Creo que una parte importante de mi vida la he pasado en la vía pública y puedo asegurarles que de todas las cosas que se pueden vivir en el meollo de esa selva urbana, hubo una sola situación que me fue difícil de digerir:... la muerte de un mimo.
Ocurrió en uno de los mejores días de mi vida, iba con mis ilusiones bordando optimistas expectativas para la noche, cuando el arte de un silencioso trotamundos me interrumpió con una hermosa patada que me enviaba directamente al mundo infante que se me fue. Recuerdo que al acercarme vi a un sujeto vestido de negro descolgando estrellas del aire, mirando a la lejanía, escapando, como si escuchase el sonido del mar y en sus olas cabalgara, luego volvía y nos sorprendía sacando un conejo gordo de una especie de baúl gigante o algo así, la cuestión es que era bastante pesado y le costaba bastante arrastrarlo hasta un señor preocupado que pasaba cerca del gentío.
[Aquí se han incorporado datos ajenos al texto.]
def rowsNTU : List RegRow :=
  [⟨0x4, [], .ro, 0x408084, false, 0x0, 0x0⟩,
   ⟨0x54, [], .ro, 0x0, false, 0x0, 0x0⟩,
   ⟨0x58, [], .ro, 0x0, false, 0x0, 0x0⟩,
   ⟨0x5C, [], .ro, 0x0, false, 0x0, 0x0⟩,
   ⟨0x60, [], .ro, 0x0, false, 0x0, 0x0⟩,
   ⟨0x64, [], .ro, 0x0, false, 0x0, 0x0⟩,
   ⟨0x68, [], .ro, 0x0, false, 0x0, 0x0⟩,
   ⟨0x100, [], .ro, 0x0, false, 0x0, 0x0⟩,
   ⟨0x104, [], .rc, 0x0, false, 0x0, 0x0⟩,
   ⟨0x108, [], .rc, 0x0, false, 0x0, 0x0⟩,
   ⟨0x10C, [], .ro, 0x0, false, 0x0, 0x0⟩,
   ⟨0x110, [], .ro, 0x0, false, 0x0, 0x0⟩,
   ⟨0x114, [], .ro, 0x25, false, 0x0, 0x0⟩,
   ⟨0x1000, [(256, 4)], .rwl, 0x0, true, 0xFFFFFF3F, 0xFFFFFF3F⟩,
   ⟨0x1004, [(256, 4)], .ro, 0x0, false, 0x0, 0x0⟩,
   ⟨0x1008, [(256, 4)], .ro, 0x0, false, 0x0, 0x0⟩,
   ⟨0x100C, [(256, 4)], .ro, 0x0, false, 0x0, 0x0⟩,
   ⟨0x1010, [(256, 4)], .ro, 0x0, false, 0x0, 0x0⟩,
   ⟨0x1014, [(256, 4)], .ro, 0x0, false, 0x0, 0x0⟩,
   ⟨0x1018, [(256, 4)], .ro, 0x0, false, 0x0, 0x0⟩,
   ⟨0x101C, [(256, 4)], .ro, 0x0, false, 0x0, 0x0⟩,
   ⟨0x1020, [(256, 4)], .ro, 0x0, false, 0x0, 0x0⟩,
   ⟨0x1024, [(256, 4)], .rw, 0x0, true, 0xFFFFFFFF, 0x0⟩,
   ⟨0x1028, [(256, 4)], .rw, 0x0, true, 0xFFFFFFFF, 0x0⟩,
   ⟨0x102C, [(256, 4)], .rc, 0x0, false, 0x0, 0x0⟩,
   ⟨0x2000, [(32, 8)], .ro, 0x0, false, 0x0, 0x0⟩,
   ⟨0x2004, [(32, 8)], .ro, 0x0, false, 0x0, 0x0⟩,
   ⟨0x2008, [(32, 8)], .ro, 0x0, false, 0x0, 0x0⟩,
   ⟨0x200C, [(32, 8)], .ro, 0x0, false, 0x0, 0x0⟩,
   ⟨0x2010, [(32, 8)], .ro, 0x0, false, 0x0, 0x0⟩,
   ⟨0x2014, [(32, 8)], .ro, 0x0, false, 0x0, 0x0⟩,
   ⟨0x3000, [(4, 50)], .rw, 0x0, true, 0xFFFFFFFF, 0x0⟩]

def rowsRTC : List RegRow :=
  [⟨0x4, [], .ro, 0x340, false, 0x0, 0x0⟩,
   ⟨0x54, [], .ro, 0x0, false, 0x0, 0x0⟩,
   ⟨0x58, [], .ro, 0x0, false, 0x0, 0x0⟩,
   ⟨0x5C, [], .ro, 0x0, false, 0x0, 0x0⟩,
   ⟨0x100, [], .ro, 0x0, false, 0x0, 0x0⟩,
   ⟨0x104, [], .rw, 0x0, false, 0x3F, 0x0⟩,
   ⟨0x108, [], .rw, 0x0, false, 0x3F, 0x0⟩,
   ⟨0x10C, [], .rw, 0x0, false, 0x1F, 0x0⟩,
   ⟨0x110, [], .rw, 0x1, false, 0x1F, 0x0⟩,
   ⟨0x114, [], .rw, 0x1, false, 0xF, 0x0⟩,
   ⟨0x118, [], .rw, 0x7D0, false, 0xFFF, 0x0⟩,
   ⟨0x11C, [], .rw, 0x1, false, 0x1, 0x0⟩,
   ⟨0x120, [], .ro, 0x0, false, 0x0, 0x0⟩,
   ⟨0x124, [], .rw, 0x0, true, 0x7, 0x0⟩,
   ⟨0x128, [], .rw, 0x0, false, 0x1FF, 0x0⟩,
   ⟨0x12C, [], .ro, 0x0, false, 0x0, 0x0⟩,
   ⟨0x130, [], .rw, 0x0, false, 0xFFFFF, 0x0⟩,
   ⟨0x134, [], .rc, 0x0, false, 0x0, 0x0⟩,
   ⟨0x138, [], .rc, 0x0, false, 0x0, 0x0⟩,
   ⟨0x200, [(4, 2)], .ro, 0x0, false, 0x0, 0x0⟩,
   ⟨0x208, [(4, 14)], .rw, 0x0, false, 0xFFFFFFFF, 0x0⟩]

def rowsFAB : List RegRow :=
  [⟨0x4, [], .ro, 0x8040532, false, 0x0, 0x0⟩,
   ⟨0x54, [], .ro, 0x0, false, 0x0, 0x0⟩,
   ⟨0x58, [], .ro, 0x0, false, 0x0, 0x0⟩,
   ⟨0x5C, [], .ro, 0x0, false, 0x0, 0x0⟩,
   ⟨0x100, [], .rwl, 0x0, true, 0xFF013FFF, 0xFF013FFF⟩,
   ⟨0x104, [], .rw, 0xDAC688, false, 0xFFFFFFFF, 0x0⟩,
   ⟨0x108, [], .ro, 0x0, false, 0x0, 0x0⟩,
   ⟨0x10C, [], .ro, 0x0, false, 0x0, 0x0⟩,
   ⟨0x110, [], .rc, 0x0, false, 0x0, 0x0⟩,
   ⟨0x114, [], .ro, 0x0, false, 0x0, 0x0⟩,
   ⟨0x118, [], .ro, 0x0, false, 0x0, 0x0⟩,
   ⟨0x11C, [], .ro, 0x0, false, 0x0, 0x0⟩,
   ⟨0x120, [], .ro, 0x0, false, 0x0, 0x0⟩,
   ⟨0x124, [], .w1c, 0x0, false, 0xFFFFFFFF, 0x0⟩,
   ⟨0x128, [], .w1c, 0x0, false, 0x3FFFF, 0x0⟩,
   ⟨0x12C, [], .rw, 0x0, false, 0xFFFF1FFF, 0x0⟩,
   ⟨0x130, [], .ro, 0x0, false, 0x0, 0x0⟩,
   ⟨0x1000, [(64, 50)], .rw, 0x0, true, 0x7FFF031F, 0x0⟩,
   ⟨0x1004, [(64, 50)], .ro, 0x0, false, 0x0, 0x0⟩,
   ⟨0x1008, [(64, 50)], .rw, 0x0, true, 0xFFFFFFFF, 0x0⟩,
   ⟨0x100C, [(64, 50)], .rw, 0x0, true, 0xFFFFFFFF, 0x0⟩,
   ⟨0x1010, [(64, 50)], .rw, 0x0, true, 0xFFFFFFFF, 0x0⟩,
   ⟨0x1014, [(64, 50)], .rw, 0x0, true, 0xFFFFFF01, 0x0⟩,
   ⟨0x1018, [(64, 50)], .rw, 0x0, true, 0xFFFFFFFF, 0x0⟩,
   ⟨0x101C, [(64, 50)], .rw, 0x0, true, 0xFFFFFF03, 0x0⟩,
   ⟨0x1020, [(64, 50)], .ro, 0x0, false, 0x0, 0x0⟩,
   ⟨0x1024, [(64, 50)], .ro, 0x0, true, 0x0, 0x0⟩,
   ⟨0x10000, [(16, 64)], .rw, 0x0, true, 0xFFFFFFFF, 0x0⟩,
   ⟨0x10004, [(16, 64)], .rw, 0x0, true, 0x7FFFFF, 0x0⟩,
   ⟨0x10008, [(16, 64)], .rw, 0x0, true, 0xFFFFFFFF, 0x0⟩,
   ⟨0x1000C, [(16, 64)], .rw, 0x0, true, 0x3FFFF, 0x0⟩,
   ⟨0x20000, [(256, 50), (4, 40)], .ro, 0x0, false, 0x0, 0x0⟩,
   ⟨0x3000, [(32, 5)], .rw, 0x0, true, 0xFFF000F, 0x0⟩,
   ⟨0x3004, [(32, 5)], .rwl, 0x0, true, 0xFFFFFFFF, 0xFFFFFFFF⟩,
   ⟨0x3008, [(32, 5)], .rwl, 0x0, true, 0xFFFF, 0xFFFF⟩,
   ⟨0x300C, [(32, 5)], .rw, 0x0, false, 0xFFFFFFFF, 0x0⟩,
   ⟨0x3010, [(32, 5)], .rw, 0x0, false, 0xFFFFFFFF, 0x0⟩,
   ⟨0x3014, [(32, 5)], .rc, 0x0, false, 0x0, 0x0⟩]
Como vio que ya no podía moverlo, le ató una cuerda y pidió a algunos que lo ayudasen, pero para complicarlo todo, un fuerte viento vino a empujarlos hacia el otro extremo, generándose una intensa lucha donde el viento fue más fuerte y sobre todo con el mimo, que salió despedido hacia un costado (cerca del pochoclero) para quedar estampillado contra un vidrio, del que tras varios intentos empañados, pudo despegarse, sintiéndose aturdido, balanceándose, yendo de un lado a otro y golpeando puertas dentro de ese inmenso castillo que fue construyendo con ladrillos que sacaba de las bolsas de supermercados de las señoras que se detenían a verlo. Pero eso no impedía que siempre se diera un tiempo para perderse en la lejanía. Después cayó, no una ni dos, sino miles de veces, tantas, como risas pudiera arrancar de los muchos espectadores que se arrimaban a matizar el momento. Yo reía como uno más del montón, pero quizás se debía más a las resacas de mi buen día que por los dibujos en la brisa que aquel loco pintaba. Aunque por mucho que intentara comprender si era tragedia o comedia (un dilema en el que siempre fracasé miserablemente), lo único que podía sacar en limpio (pero sin fundamentos) es que el individuo que nos divertía, de alguna manera no lo disfrutaba, porqué ese mirar lejano tenía un tinte demasiado triste como para ser actuado.
Cansado de andar, se lo vio avejentado por lo que empezó a desvanecerse lentamente a los pies de una niñita, esta, presintiendo el dolor que lo aquejaba, se alejó con el secreto a las faldas de su madre. Inmediatamente sin percatarse donde se había asentado, un ataque de hormigas juguetonas le recorrió el cuerpo, llevándolo a correr entre la gente y a sacudirse desesperadamente entre los adolescentes (que batallando contra esa renuncia de volver a su reciente niñez, terminaron cediendo en estrepitosas carcajadas). La función continuaba, y ahí se lo vio saltando sobre un campo de espinas que le rasgaban la piel y camuflaban las verdaderas heridas. De repente, una flecha con punta de plata lanzada desde esa lejanía que tanto miraba, acertó en el centro de su corazón remendado que parecía salírsele del pecho como anticipando el final de la jornada, pero no, aún no acababa. La sangre brotaba a borbotones, sus manos trataban de detener lo inevitable y aún así tuvo tiempo para sacar una flor sin color de su bolsillo y apoyarla suavemente a la pintura natural de sus latidos líquidos, y cuando creyó haber coloreado lo suficiente cada pétalo, la acomodó en una botella junto a sus piernas, para luego romper con el silencio sepulcral que lo identifica y susurrar tres palabras junto al oído de una de las mujeres más preciosas del público (muy parecida a la razón de mi buen día), luego si, se fue derritiendo en un cielo de aplausos. Los niños habían dejado de reír al igual que aquella niña que lagrimeaba a escondidas, comprendiendo exactamente lo que los mimos no pueden callar, sus ojos. En cambio los mayores, exagerando sus impulsos jocosos, extendían sus manos a un sombrero que se colmaba de monedas y que por mucho que se llenara, no podrían curar las llagas de aquel músculo anémico que se desangraba cada día.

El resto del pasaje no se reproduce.